**Your goal**
After finding the line with "written : d.status" in the entries below, retype exactly each line from there through the line with "and nothing else", including that final line.

_ _ _ _

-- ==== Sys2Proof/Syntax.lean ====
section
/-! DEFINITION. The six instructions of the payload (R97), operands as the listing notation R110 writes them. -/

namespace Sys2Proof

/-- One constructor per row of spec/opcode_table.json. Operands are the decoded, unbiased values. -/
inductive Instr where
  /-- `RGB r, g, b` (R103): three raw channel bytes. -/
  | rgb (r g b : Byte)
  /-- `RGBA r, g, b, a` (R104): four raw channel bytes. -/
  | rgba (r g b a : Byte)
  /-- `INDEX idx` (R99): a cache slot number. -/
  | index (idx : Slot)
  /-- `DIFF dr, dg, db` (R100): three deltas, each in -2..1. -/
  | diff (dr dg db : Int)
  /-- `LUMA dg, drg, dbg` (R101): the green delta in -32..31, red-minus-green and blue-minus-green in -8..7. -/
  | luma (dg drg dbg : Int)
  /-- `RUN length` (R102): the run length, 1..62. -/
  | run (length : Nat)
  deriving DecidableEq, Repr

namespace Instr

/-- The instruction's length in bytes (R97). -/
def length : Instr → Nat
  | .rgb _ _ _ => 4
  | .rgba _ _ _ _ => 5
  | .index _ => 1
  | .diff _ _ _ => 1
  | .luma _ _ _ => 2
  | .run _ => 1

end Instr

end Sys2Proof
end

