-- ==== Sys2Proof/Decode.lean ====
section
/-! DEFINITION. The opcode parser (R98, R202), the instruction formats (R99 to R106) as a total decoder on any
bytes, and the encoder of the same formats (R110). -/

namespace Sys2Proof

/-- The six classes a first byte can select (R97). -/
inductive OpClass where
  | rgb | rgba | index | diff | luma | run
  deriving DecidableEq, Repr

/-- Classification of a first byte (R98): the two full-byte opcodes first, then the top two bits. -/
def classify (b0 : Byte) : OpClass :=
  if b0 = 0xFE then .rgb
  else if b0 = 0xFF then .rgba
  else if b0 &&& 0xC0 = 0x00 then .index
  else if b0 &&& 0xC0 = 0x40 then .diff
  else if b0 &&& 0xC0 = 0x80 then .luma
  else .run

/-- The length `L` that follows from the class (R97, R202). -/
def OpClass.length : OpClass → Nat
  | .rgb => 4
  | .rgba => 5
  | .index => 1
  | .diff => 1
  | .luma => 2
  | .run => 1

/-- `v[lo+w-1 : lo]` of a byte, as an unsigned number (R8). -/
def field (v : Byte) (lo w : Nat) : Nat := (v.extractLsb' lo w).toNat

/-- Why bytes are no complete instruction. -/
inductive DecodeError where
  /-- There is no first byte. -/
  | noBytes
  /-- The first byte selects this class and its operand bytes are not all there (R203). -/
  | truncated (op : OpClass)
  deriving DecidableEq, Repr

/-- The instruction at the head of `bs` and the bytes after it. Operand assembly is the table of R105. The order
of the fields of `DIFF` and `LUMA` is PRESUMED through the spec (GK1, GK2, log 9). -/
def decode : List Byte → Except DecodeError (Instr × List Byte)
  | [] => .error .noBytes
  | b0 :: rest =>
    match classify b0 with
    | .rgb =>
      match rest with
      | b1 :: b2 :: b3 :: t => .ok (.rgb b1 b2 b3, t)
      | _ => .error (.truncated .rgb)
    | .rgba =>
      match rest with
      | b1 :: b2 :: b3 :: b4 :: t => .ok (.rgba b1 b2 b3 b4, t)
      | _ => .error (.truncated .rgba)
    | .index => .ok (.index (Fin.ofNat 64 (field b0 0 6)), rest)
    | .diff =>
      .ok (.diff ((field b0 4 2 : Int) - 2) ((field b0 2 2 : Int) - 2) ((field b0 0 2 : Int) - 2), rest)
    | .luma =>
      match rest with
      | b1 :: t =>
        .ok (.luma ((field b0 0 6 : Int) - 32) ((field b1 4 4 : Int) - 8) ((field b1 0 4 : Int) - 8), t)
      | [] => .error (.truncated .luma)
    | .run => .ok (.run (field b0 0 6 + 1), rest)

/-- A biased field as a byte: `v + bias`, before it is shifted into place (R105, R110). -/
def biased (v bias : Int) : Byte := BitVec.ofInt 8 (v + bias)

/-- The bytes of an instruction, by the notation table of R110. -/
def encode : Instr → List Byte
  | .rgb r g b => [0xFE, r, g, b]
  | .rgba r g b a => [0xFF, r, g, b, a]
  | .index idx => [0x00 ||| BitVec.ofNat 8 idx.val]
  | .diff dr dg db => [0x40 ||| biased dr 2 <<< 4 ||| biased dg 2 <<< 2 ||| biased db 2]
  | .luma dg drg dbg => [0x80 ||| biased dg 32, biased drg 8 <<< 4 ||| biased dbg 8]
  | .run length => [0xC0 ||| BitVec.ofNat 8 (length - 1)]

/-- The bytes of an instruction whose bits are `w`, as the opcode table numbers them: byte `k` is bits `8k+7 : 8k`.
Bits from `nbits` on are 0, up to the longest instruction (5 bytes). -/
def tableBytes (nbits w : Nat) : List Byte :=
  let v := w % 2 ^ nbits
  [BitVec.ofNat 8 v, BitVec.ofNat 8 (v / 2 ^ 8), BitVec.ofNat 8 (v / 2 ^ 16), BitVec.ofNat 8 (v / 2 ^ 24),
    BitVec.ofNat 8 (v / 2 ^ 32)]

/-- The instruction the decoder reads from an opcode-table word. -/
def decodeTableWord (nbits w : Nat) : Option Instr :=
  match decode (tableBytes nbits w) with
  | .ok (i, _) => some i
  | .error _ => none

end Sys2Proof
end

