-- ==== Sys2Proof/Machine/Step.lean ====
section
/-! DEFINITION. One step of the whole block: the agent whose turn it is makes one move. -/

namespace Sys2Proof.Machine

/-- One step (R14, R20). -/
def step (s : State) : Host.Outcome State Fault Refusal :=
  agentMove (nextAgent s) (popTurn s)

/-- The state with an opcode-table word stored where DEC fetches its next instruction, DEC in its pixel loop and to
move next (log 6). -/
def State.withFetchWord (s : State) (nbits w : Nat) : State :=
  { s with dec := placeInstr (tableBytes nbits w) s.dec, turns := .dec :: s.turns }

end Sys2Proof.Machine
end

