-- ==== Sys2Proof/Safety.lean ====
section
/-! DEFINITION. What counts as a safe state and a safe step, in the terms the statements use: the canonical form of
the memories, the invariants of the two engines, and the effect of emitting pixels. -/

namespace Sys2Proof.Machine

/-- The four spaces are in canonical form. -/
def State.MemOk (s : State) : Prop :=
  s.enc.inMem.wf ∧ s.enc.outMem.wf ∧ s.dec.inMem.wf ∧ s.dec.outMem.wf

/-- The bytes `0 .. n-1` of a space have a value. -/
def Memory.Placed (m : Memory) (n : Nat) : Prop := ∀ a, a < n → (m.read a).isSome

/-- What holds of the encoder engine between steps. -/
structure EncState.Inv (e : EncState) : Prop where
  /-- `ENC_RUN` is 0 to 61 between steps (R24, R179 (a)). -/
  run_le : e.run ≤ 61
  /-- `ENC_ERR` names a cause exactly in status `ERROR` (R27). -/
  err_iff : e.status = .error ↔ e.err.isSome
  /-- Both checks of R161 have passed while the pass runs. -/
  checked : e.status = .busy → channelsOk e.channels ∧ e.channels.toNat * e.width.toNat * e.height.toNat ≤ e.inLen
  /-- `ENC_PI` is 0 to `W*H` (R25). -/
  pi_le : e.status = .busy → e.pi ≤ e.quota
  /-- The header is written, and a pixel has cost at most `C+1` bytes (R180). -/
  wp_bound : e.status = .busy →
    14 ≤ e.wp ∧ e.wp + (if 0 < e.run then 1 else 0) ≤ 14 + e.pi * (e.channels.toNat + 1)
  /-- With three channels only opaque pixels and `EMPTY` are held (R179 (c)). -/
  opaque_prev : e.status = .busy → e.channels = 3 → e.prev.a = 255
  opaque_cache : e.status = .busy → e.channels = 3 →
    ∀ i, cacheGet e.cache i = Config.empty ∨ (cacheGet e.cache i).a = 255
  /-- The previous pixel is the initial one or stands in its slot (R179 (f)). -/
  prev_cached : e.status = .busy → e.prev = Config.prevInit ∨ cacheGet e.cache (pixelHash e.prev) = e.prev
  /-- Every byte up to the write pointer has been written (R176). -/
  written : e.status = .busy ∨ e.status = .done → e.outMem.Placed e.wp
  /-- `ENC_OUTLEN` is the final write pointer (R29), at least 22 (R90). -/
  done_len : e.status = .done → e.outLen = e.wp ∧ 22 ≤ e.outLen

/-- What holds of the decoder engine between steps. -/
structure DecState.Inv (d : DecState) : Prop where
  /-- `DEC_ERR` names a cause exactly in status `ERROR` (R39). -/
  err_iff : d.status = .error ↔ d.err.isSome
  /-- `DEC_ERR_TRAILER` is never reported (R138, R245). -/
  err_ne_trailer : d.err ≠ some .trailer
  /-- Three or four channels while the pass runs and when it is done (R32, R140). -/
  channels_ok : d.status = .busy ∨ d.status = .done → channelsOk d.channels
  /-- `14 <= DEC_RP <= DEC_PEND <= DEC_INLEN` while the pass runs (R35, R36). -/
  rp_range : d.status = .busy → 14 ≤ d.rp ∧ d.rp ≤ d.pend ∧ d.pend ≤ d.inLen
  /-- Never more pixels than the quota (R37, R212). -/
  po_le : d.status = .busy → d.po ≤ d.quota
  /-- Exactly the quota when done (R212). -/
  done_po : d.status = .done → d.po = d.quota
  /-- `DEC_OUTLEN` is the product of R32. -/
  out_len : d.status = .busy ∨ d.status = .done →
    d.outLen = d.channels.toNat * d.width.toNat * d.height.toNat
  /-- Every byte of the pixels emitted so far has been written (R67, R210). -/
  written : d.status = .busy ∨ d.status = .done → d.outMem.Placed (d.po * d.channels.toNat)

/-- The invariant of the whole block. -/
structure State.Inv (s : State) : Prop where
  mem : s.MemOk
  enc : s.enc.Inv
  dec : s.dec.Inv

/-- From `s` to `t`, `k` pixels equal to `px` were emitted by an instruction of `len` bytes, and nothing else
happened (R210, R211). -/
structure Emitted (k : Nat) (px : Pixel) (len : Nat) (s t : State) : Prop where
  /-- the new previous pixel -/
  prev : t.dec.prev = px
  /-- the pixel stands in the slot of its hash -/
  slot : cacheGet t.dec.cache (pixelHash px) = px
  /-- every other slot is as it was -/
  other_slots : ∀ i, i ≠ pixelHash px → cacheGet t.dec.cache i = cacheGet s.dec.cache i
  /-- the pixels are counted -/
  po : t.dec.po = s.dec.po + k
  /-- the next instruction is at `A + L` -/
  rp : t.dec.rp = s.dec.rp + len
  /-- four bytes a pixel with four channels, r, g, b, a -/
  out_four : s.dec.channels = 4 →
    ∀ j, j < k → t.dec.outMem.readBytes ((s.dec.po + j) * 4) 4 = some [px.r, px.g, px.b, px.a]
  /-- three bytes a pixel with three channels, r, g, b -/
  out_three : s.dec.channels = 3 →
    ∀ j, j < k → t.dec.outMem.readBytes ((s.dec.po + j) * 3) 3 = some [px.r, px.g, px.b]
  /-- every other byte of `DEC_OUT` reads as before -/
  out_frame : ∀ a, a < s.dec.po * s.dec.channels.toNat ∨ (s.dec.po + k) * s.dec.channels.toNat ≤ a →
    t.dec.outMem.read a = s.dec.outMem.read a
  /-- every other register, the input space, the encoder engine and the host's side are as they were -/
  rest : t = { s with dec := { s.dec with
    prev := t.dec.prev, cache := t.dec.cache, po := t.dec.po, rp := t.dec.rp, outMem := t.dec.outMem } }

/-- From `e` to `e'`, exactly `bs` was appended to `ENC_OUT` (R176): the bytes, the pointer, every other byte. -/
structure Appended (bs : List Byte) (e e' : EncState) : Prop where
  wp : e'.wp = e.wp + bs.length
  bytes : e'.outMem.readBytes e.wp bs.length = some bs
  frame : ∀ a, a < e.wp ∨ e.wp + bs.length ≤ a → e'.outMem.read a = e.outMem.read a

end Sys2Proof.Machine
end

_ _ _ _

**Expected answer**
  written : d.status = .busy ∨ d.status = .done → d.outMem.Placed (d.po * d.channels.toNat)

/-- The invariant of the whole block. -/
structure State.Inv (s : State) : Prop where
  mem : s.MemOk
  enc : s.enc.Inv
  dec : s.dec.Inv

/-- From `s` to `t`, `k` pixels equal to `px` were emitted by an instruction of `len` bytes, and nothing else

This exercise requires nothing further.